What is a convolutional neural network (CNN)?

How do convolutional neural networks work?

CNNs have a series of layers, each of which detects different features of an input image. Depending on the complexity of its intended purpose, a CNN can contain dozens, hundreds and, on rarer occasions, even thousands of layers, each building on the outputs of previous layers to recognize detailed patterns.

The process starts by sliding a filter designed to detect certain features over the input image, a process known as convolution operation -- hence the name convolutional neural network. The result of this process is a feature map that highlights the presence of the detected features in the image. This feature map then serves as an input for the next layer, enabling a CNN to gradually build a hierarchical representation of the image.

Initial filters usually detect basic features, such as lines or simple textures. Subsequent layers' filters are more complex, combining the basic features identified earlier on to recognize more complex patterns. For example, after an initial layer detects the presence of edges, a deeper layer could use that information to start identifying shapes.

Between these layers, the network takes steps to reduce the spatial dimensions -- height and width -- of the feature maps to improve efficiency and accuracy. In the final layers of a CNN, the model makes a final decision -- for example, classifying an object in an image -- based on the output from the previous layers.

Unpacking the architecture of a CNN

A CNN typically consists of several layers, which can be broadly categorized into three groups: convolutional layers, pooling layers and fully connected layers. As data passes through these layers, the complexity of the CNN increases, which lets the CNN successively identify larger portions of an image, as well as more abstract features.

Convolutional layer

The convolutional layer is the fundamental portion of a CNN and is where the majority of computations happen. This layer uses a filter or kernel -- a small matrix of weights -- to move across the receptive field of an input image to detect the presence of specific features.

The process begins by sliding the kernel over the image's width and height, eventually sweeping across the entire image over multiple iterations. At each position, a dot product is calculated between the kernel's weights and the pixel values of the image under the kernel. This transforms the input image into a set of feature maps or convolved features, each of which represents the presence and intensity of a certain feature at various points in the image.

CNNs often include multiple stacked convolutional layers. Through this layered architecture, the CNN progressively interprets the visual information contained in the raw image data. In the earlier layers, the CNN identifies basic features, such as edges, textures or colors. Deeper layers receive input from the feature maps of previous layers, enabling them to detect more complex patterns, objects and scenes.

Pooling layer

The pooling layer of a CNN is a critical component that follows the convolutional layer. Similar to the convolutional layer, the pooling layer's operations involve a sweeping process across the input image, but its function is otherwise different.

The pooling layer aims to reduce the dimensionality of the input data, while retaining critical information, thus improving the network's overall efficiency. This is typically achieved through downsampling, which is the number of data points in the input.

For CNNs, this typically means reducing the number of pixels used to represent the image.

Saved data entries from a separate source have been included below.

-- ==== Sys2Proof/Laws/State.lean ====
section
/-! SUPPORT. One lemma per field of State per named update, so that no later proof unfolds a record update. -/

namespace Sys2Proof.Machine

/-! ### `State.advance` -/

@[simp] theorem State.advance_a (s : State) : s.advance.a = s.a := rfl
@[simp] theorem State.advance_x (s : State) : s.advance.x = s.x := rfl
@[simp] theorem State.advance_y (s : State) : s.advance.y = s.y := rfl
@[simp] theorem State.advance_flags (s : State) : s.advance.flags = s.flags := rfl
@[simp] theorem State.advance_pc (s : State) : s.advance.pc = s.pc + 1 := rfl
@[simp] theorem State.advance_stack (s : State) : s.advance.stack = s.stack := rfl
@[simp] theorem State.advance_vars (s : State) : s.advance.vars = s.vars := rfl
@[simp] theorem State.advance_bsel (s : State) : s.advance.bsel = s.bsel := rfl
@[simp] theorem State.advance_btaken (s : State) : s.advance.btaken = s.btaken := rfl
@[simp] theorem State.advance_ticks (s : State) : s.advance.ticks = s.ticks := rfl
@[simp] theorem State.advance_status (s : State) : s.advance.status = s.status := rfl
@[simp] theorem State.advance_program (s : State) : s.advance.program = s.program := rfl
@[simp] theorem State.advance_budget (s : State) : s.advance.budget = s.budget := rfl
@[simp] theorem State.advance_cfg (s : State) : s.advance.cfg = s.cfg := rfl

/-! ### `State.countTick` -/

@[simp] theorem State.countTick_a (s : State) : s.countTick.a = s.a := rfl
@[simp] theorem State.countTick_x (s : State) : s.countTick.x = s.x := rfl
@[simp] theorem State.countTick_y (s : State) : s.countTick.y = s.y := rfl
@[simp] theorem State.countTick_flags (s : State) : s.countTick.flags = s.flags := rfl
@[simp] theorem State.countTick_pc (s : State) : s.countTick.pc = s.pc := rfl
@[simp] theorem State.countTick_stack (s : State) : s.countTick.stack = s.stack := rfl
@[simp] theorem State.countTick_vars (s : State) : s.countTick.vars = s.vars := rfl
@[simp] theorem State.countTick_bsel (s : State) : s.countTick.bsel = s.bsel := rfl
@[simp] theorem State.countTick_btaken (s : State) : s.countTick.btaken = s.btaken := rfl
@[simp] theorem State.countTick_ticks (s : State) : s.countTick.ticks = s.ticks + 1 := rfl
@[simp] theorem State.countTick_status (s : State) : s.countTick.status = s.status := rfl
@[simp] theorem State.countTick_program (s : State) : s.countTick.program = s.program := rfl
@[simp] theorem State.countTick_budget (s : State) : s.countTick.budget = s.budget := rfl
@[simp] theorem State.countTick_cfg (s : State) : s.countTick.cfg = s.cfg := rfl

/-! ### `State.takeFault` -/

@[simp] theorem State.takeFault_a (s : State) (e : Raised) : (s.takeFault e).a = s.a := rfl
@[simp] theorem State.takeFault_x (s : State) (e : Raised) : (s.takeFault e).x = s.x := rfl
@[simp] theorem State.takeFault_y (s : State) (e : Raised) : (s.takeFault e).y = s.y := rfl
@[simp] theorem State.takeFault_flags (s : State) (e : Raised) : (s.takeFault e).flags = s.flags := rfl
@[simp] theorem State.takeFault_pc (s : State) (e : Raised) : (s.takeFault e).pc = s.pc := rfl
@[simp] theorem State.takeFault_stack (s : State) (e : Raised) : (s.takeFault e).stack = s.stack := rfl
@[simp] theorem State.takeFault_vars (s : State) (e : Raised) : (s.takeFault e).vars = s.vars := rfl
@[simp] theorem State.takeFault_bsel (s : State) (e : Raised) : (s.takeFault e).bsel = s.bsel := rfl
@[simp] theorem State.takeFault_btaken (s : State) (e : Raised) : (s.takeFault e).btaken = s.btaken := rfl
@[simp] theorem State.takeFault_ticks (s : State) (e : Raised) : (s.takeFault e).ticks = s.ticks := rfl
@[simp] theorem State.takeFault_status (s : State) (e : Raised) : (s.takeFault e).status = .faulted e.kind ⟨s.pc, s.lineAtPc, e.key⟩ := rfl
@[simp] theorem State.takeFault_program (s : State) (e : Raised) : (s.takeFault e).program = s.program := rfl
@[simp] theorem State.takeFault_budget (s : State) (e : Raised) : (s.takeFault e).budget = s.budget := rfl
@[simp] theorem State.takeFault_cfg (s : State) (e : Raised) : (s.takeFault e).cfg = s.cfg := rfl

/-! ### `State.loadA` -/

@[simp] theorem State.loadA_a (s : State) (m : Byte) : (s.loadA m).a = m := rfl
@[simp] theorem State.loadA_x (s : State) (m : Byte) : (s.loadA m).x = s.x := rfl
@[simp] theorem State.loadA_y (s : State) (m : Byte) : (s.loadA m).y = s.y := rfl
@[simp] theorem State.loadA_flags (s : State) (m : Byte) : (s.loadA m).flags = s.flags.setNZ m := rfl
@[simp] theorem State.loadA_pc (s : State) (m : Byte) : (s.loadA m).pc = s.pc := rfl
@[simp] theorem State.loadA_stack (s : State) (m : Byte) : (s.loadA m).stack = s.stack := rfl
@[simp] theorem State.loadA_vars (s : State) (m : Byte) : (s.loadA m).vars = s.vars := rfl
@[simp] theorem State.loadA_bsel (s : State) (m : Byte) : (s.loadA m).bsel = s.bsel := rfl
@[simp] theorem State.loadA_btaken (s : State) (m : Byte) : (s.loadA m).btaken = s.btaken := rfl
@[simp] theorem State.loadA_ticks (s : State) (m : Byte) : (s.loadA m).ticks = s.ticks := rfl
@[simp] theorem State.loadA_status (s : State) (m : Byte) : (s.loadA m).status = s.status := rfl
@[simp] theorem State.loadA_program (s : State) (m : Byte) : (s.loadA m).program = s.program := rfl
@[simp] theorem State.loadA_budget (s : State) (m : Byte) : (s.loadA m).budget = s.budget := rfl
@[simp] theorem State.loadA_cfg (s : State) (m : Byte) : (s.loadA m).cfg = s.cfg := rfl

/-! ### `State.loadX` -/

@[simp] theorem State.loadX_a (s : State) (m : Byte) : (s.loadX m).a = s.a := rfl
@[simp] theorem State.loadX_x (s : State) (m : Byte) : (s.loadX m).x = m := rfl
@[simp] theorem State.loadX_y (s : State) (m : Byte) : (s.loadX m).y = s.y := rfl
@[simp] theorem State.loadX_flags (s : State) (m : Byte) : (s.loadX m).flags = s.flags.setNZ m := rfl
@[simp] theorem State.loadX_pc (s : State) (m : Byte) : (s.loadX m).pc = s.pc := rfl
@[simp] theorem State.loadX_stack (s : State) (m : Byte) : (s.loadX m).stack = s.stack := rfl
@[simp] theorem State.loadX_vars (s : State) (m : Byte) : (s.loadX m).vars = s.vars := rfl
@[simp] theorem State.loadX_bsel (s : State) (m : Byte) : (s.loadX m).bsel = s.bsel := rfl
@[simp] theorem State.loadX_btaken (s : State) (m : Byte) : (s.loadX m).btaken = s.btaken := rfl
@[simp] theorem State.loadX_ticks (s : State) (m : Byte) : (s.loadX m).ticks = s.ticks := rfl
@[simp] theorem State.loadX_status (s : State) (m : Byte) : (s.loadX m).status = s.status := rfl
@[simp] theorem State.loadX_program (s : State) (m : Byte) : (s.loadX m).program = s.program := rfl
@[simp] theorem State.loadX_budget (s : State) (m : Byte) : (s.loadX m).budget = s.budget := rfl
@[simp] theorem State.loadX_cfg (s : State) (m : Byte) : (s.loadX m).cfg = s.cfg := rfl

/-! ### `State.loadY` -/

@[simp] theorem State.loadY_a (s : State) (m : Byte) : (s.loadY m).a = s.a := rfl
@[simp] theorem State.loadY_x (s : State) (m : Byte) : (s.loadY m).x = s.x := rfl
@[simp] theorem State.loadY_y (s : State) (m : Byte) : (s.loadY m).y = m := rfl
@[simp] theorem State.loadY_flags (s : State) (m : Byte) : (s.loadY m).flags = s.flags.setNZ m := rfl
@[simp] theorem State.loadY_pc (s : State) (m : Byte) : (s.loadY m).pc = s.pc := rfl
@[simp] theorem State.loadY_stack (s : State) (m : Byte) : (s.loadY m).stack = s.stack := rfl
@[simp] theorem State.loadY_vars (s : State) (m : Byte) : (s.loadY m).vars = s.vars := rfl
@[simp] theorem State.loadY_bsel (s : State) (m : Byte) : (s.loadY m).bsel = s.bsel := rfl
@[simp] theorem State.loadY_btaken (s : State) (m : Byte) : (s.loadY m).btaken = s.btaken := rfl
@[simp] theorem State.loadY_ticks (s : State) (m : Byte) : (s.loadY m).ticks = s.ticks := rfl
@[simp] theorem State.loadY_status (s : State) (m : Byte) : (s.loadY m).status = s.status := rfl
@[simp] theorem State.loadY_program (s : State) (m : Byte) : (s.loadY m).program = s.program := rfl
@[simp] theorem State.loadY_budget (s : State) (m : Byte) : (s.loadY m).budget = s.budget := rfl
@[simp] theorem State.loadY_cfg (s : State) (m : Byte) : (s.loadY m).cfg = s.cfg := rfl

/-! ### `State.push` -/

@[simp] theorem State.push_a (s : State) (m : Byte) : (s.push m).a = s.a := rfl
@[simp] theorem State.push_x (s : State) (m : Byte) : (s.push m).x = s.x := rfl
@[simp] theorem State.push_y (s : State) (m : Byte) : (s.push m).y = s.y := rfl
@[simp] theorem State.push_flags (s : State) (m : Byte) : (s.push m).flags = s.flags := rfl
@[simp] theorem State.push_pc (s : State) (m : Byte) : (s.push m).pc = s.pc := rfl
@[simp] theorem State.push_stack (s : State) (m : Byte) : (s.push m).stack = s.stack ++ [m] := rfl
@[simp] theorem State.push_vars (s : State) (m : Byte) : (s.push m).vars = s.vars := rfl
@[simp] theorem State.push_bsel (s : State) (m : Byte) : (s.push m).bsel = s.bsel := rfl
@[simp] theorem State.push_btaken (s : State) (m : Byte) : (s.push m).btaken = s.btaken := rfl
@[simp] theorem State.push_ticks (s : State) (m : Byte) : (s.push m).ticks = s.ticks := rfl
@[simp] theorem State.push_status (s : State) (m : Byte) : (s.push m).status = s.status := rfl
@[simp] theorem State.push_program (s : State) (m : Byte) : (s.push m).program = s.program := rfl
@[simp] theorem State.push_budget (s : State) (m : Byte) : (s.push m).budget = s.budget := rfl
@[simp] theorem State.push_cfg (s : State) (m : Byte) : (s.push m).cfg = s.cfg := rfl

/-! ### `State.drop` -/

@[simp] theorem State.drop_a (s : State) : s.drop.a = s.a := rfl
@[simp] theorem State.drop_x (s : State) : s.drop.x = s.x := rfl
@[simp] theorem State.drop_y (s : State) : s.drop.y = s.y := rfl
@[simp] theorem State.drop_flags (s : State) : s.drop.flags = s.flags := rfl
@[simp] theorem State.drop_pc (s : State) : s.drop.pc = s.pc := rfl
@[simp] theorem State.drop_stack (s : State) : s.drop.stack = s.stack.dropLast := rfl
@[simp] theorem State.drop_vars (s : State) : s.drop.vars = s.vars := rfl
@[simp] theorem State.drop_bsel (s : State) : s.drop.bsel = s.bsel := rfl
@[simp] theorem State.drop_btaken (s : State) : s.drop.btaken = s.btaken := rfl
@[simp] theorem State.drop_ticks (s : State) : s.drop.ticks = s.ticks := rfl
@[simp] theorem State.drop_status (s : State) : s.drop.status = s.status := rfl
@[simp] theorem State.drop_program (s : State) : s.drop.program = s.program := rfl
@[simp] theorem State.drop_budget (s : State) : s.drop.budget = s.budget := rfl
@[simp] theorem State.drop_cfg (s : State) : s.drop.cfg = s.cfg := rfl

/-! ### `State.goto` -/

@[simp] theorem State.goto_a (s : State) (t : Nat) : (s.goto t).a = s.a := rfl
@[simp] theorem State.goto_x (s : State) (t : Nat) : (s.goto t).x = s.x := rfl
@[simp] theorem State.goto_y (s : State) (t : Nat) : (s.goto t).y = s.y := rfl
@[simp] theorem State.goto_flags (s : State) (t : Nat) : (s.goto t).flags = s.flags := rfl
@[simp] theorem State.goto_pc (s : State) (t : Nat) : (s.goto t).pc = t := rfl
@[simp] theorem State.goto_stack (s : State) (t : Nat) : (s.goto t).stack = s.stack := rfl
@[simp] theorem State.goto_vars (s : State) (t : Nat) : (s.goto t).vars = s.vars := rfl
@[simp] theorem State.goto_bsel (s : State) (t : Nat) : (s.goto t).bsel = s.bsel := rfl
@[simp] theorem State.goto_btaken (s : State) (t : Nat) : (s.goto t).btaken = s.btaken := rfl
@[simp] theorem State.goto_ticks (s : State) (t : Nat) : (s.goto t).ticks = s.ticks := rfl
@[simp] theorem State.goto_status (s : State) (t : Nat) : (s.goto t).status = s.status := rfl
@[simp] theorem State.goto_program (s : State) (t : Nat) : (s.goto t).program = s.program := rfl
@[simp] theorem State.goto_budget (s : State) (t : Nat) : (s.goto t).budget = s.budget := rfl
@[simp] theorem State.goto_cfg (s : State) (t : Nat) : (s.goto t).cfg = s.cfg := rfl

/-! ### Flags -/

@[simp] theorem Flags.setNZ_c (f : Flags) (m : Byte) : (f.setNZ m).c = f.c := rfl
@[simp] theorem Flags.setNZ_v (f : Flags) (m : Byte) : (f.setNZ m).v = f.v := rfl
@[simp] theorem Flags.setNZ_z (f : Flags) (m : Byte) : (f.setNZ m).z = decide (m = 0) := rfl
@[simp] theorem Flags.setNZ_n (f : Flags) (m : Byte) : (f.setNZ m).n = decide (127 < m.toNat) := rfl

/-! ### What a tick reads of the state it begins in -/

@[simp] theorem State.advance_reserved (s : State) (k : Key) : s.advance.reserved k = s.reserved k := rfl
@[simp] theorem State.advance_depth (s : State) : s.advance.depth = s.depth := rfl
@[simp] theorem State.advance_top (s : State) : s.advance.top = s.top := rfl
@[simp] theorem State.advance_programSize (s : State) : s.advance.programSize = s.programSize := rfl
@[simp] theorem State.advance_loadOp (s : State) (o : Operand) : s.advance.loadOp o = s.loadOp o := by cases o <;> rfl

end Sys2Proof.Machine
end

The most common form of pooling is max pooling, which retains the maximum value within a certain window -- i.e., the kernel size -- while discarding other values. Another common technique, known as average pooling, takes a similar approach but uses the average value instead of the maximum.

Downsampling significantly reduces the overall number of parameters and computations. In addition to improving efficiency, this strengthens the model's generalization ability. Less complex models with higher-level features are typically less prone to overfitting -- an occurrence where a model learns noise and overly specific details in its training data, negatively affecting its ability to generalize to new, unseen information.

Reducing the spatial size of the representation does have a potential downside, namely the loss of some information. However, learning only the most prominent features of the input data is usually sufficient for tasks such as object detection and image classification.

Fully connected layer

The fully connected layer plays a critical role in the final stages of a CNN, where it is responsible for classifying images based on the features extracted in the previous layers. The term fully connected means that each neuron in one layer is connected to each neuron in the subsequent layer.

The fully connected layer integrates the various features extracted in the previous convolutional and pooling layers and maps them to specific classes or outcomes. Each input from the previous layer connects to each activation unit in the fully connected layer, enabling the CNN to simultaneously consider all features when making a final classification decision.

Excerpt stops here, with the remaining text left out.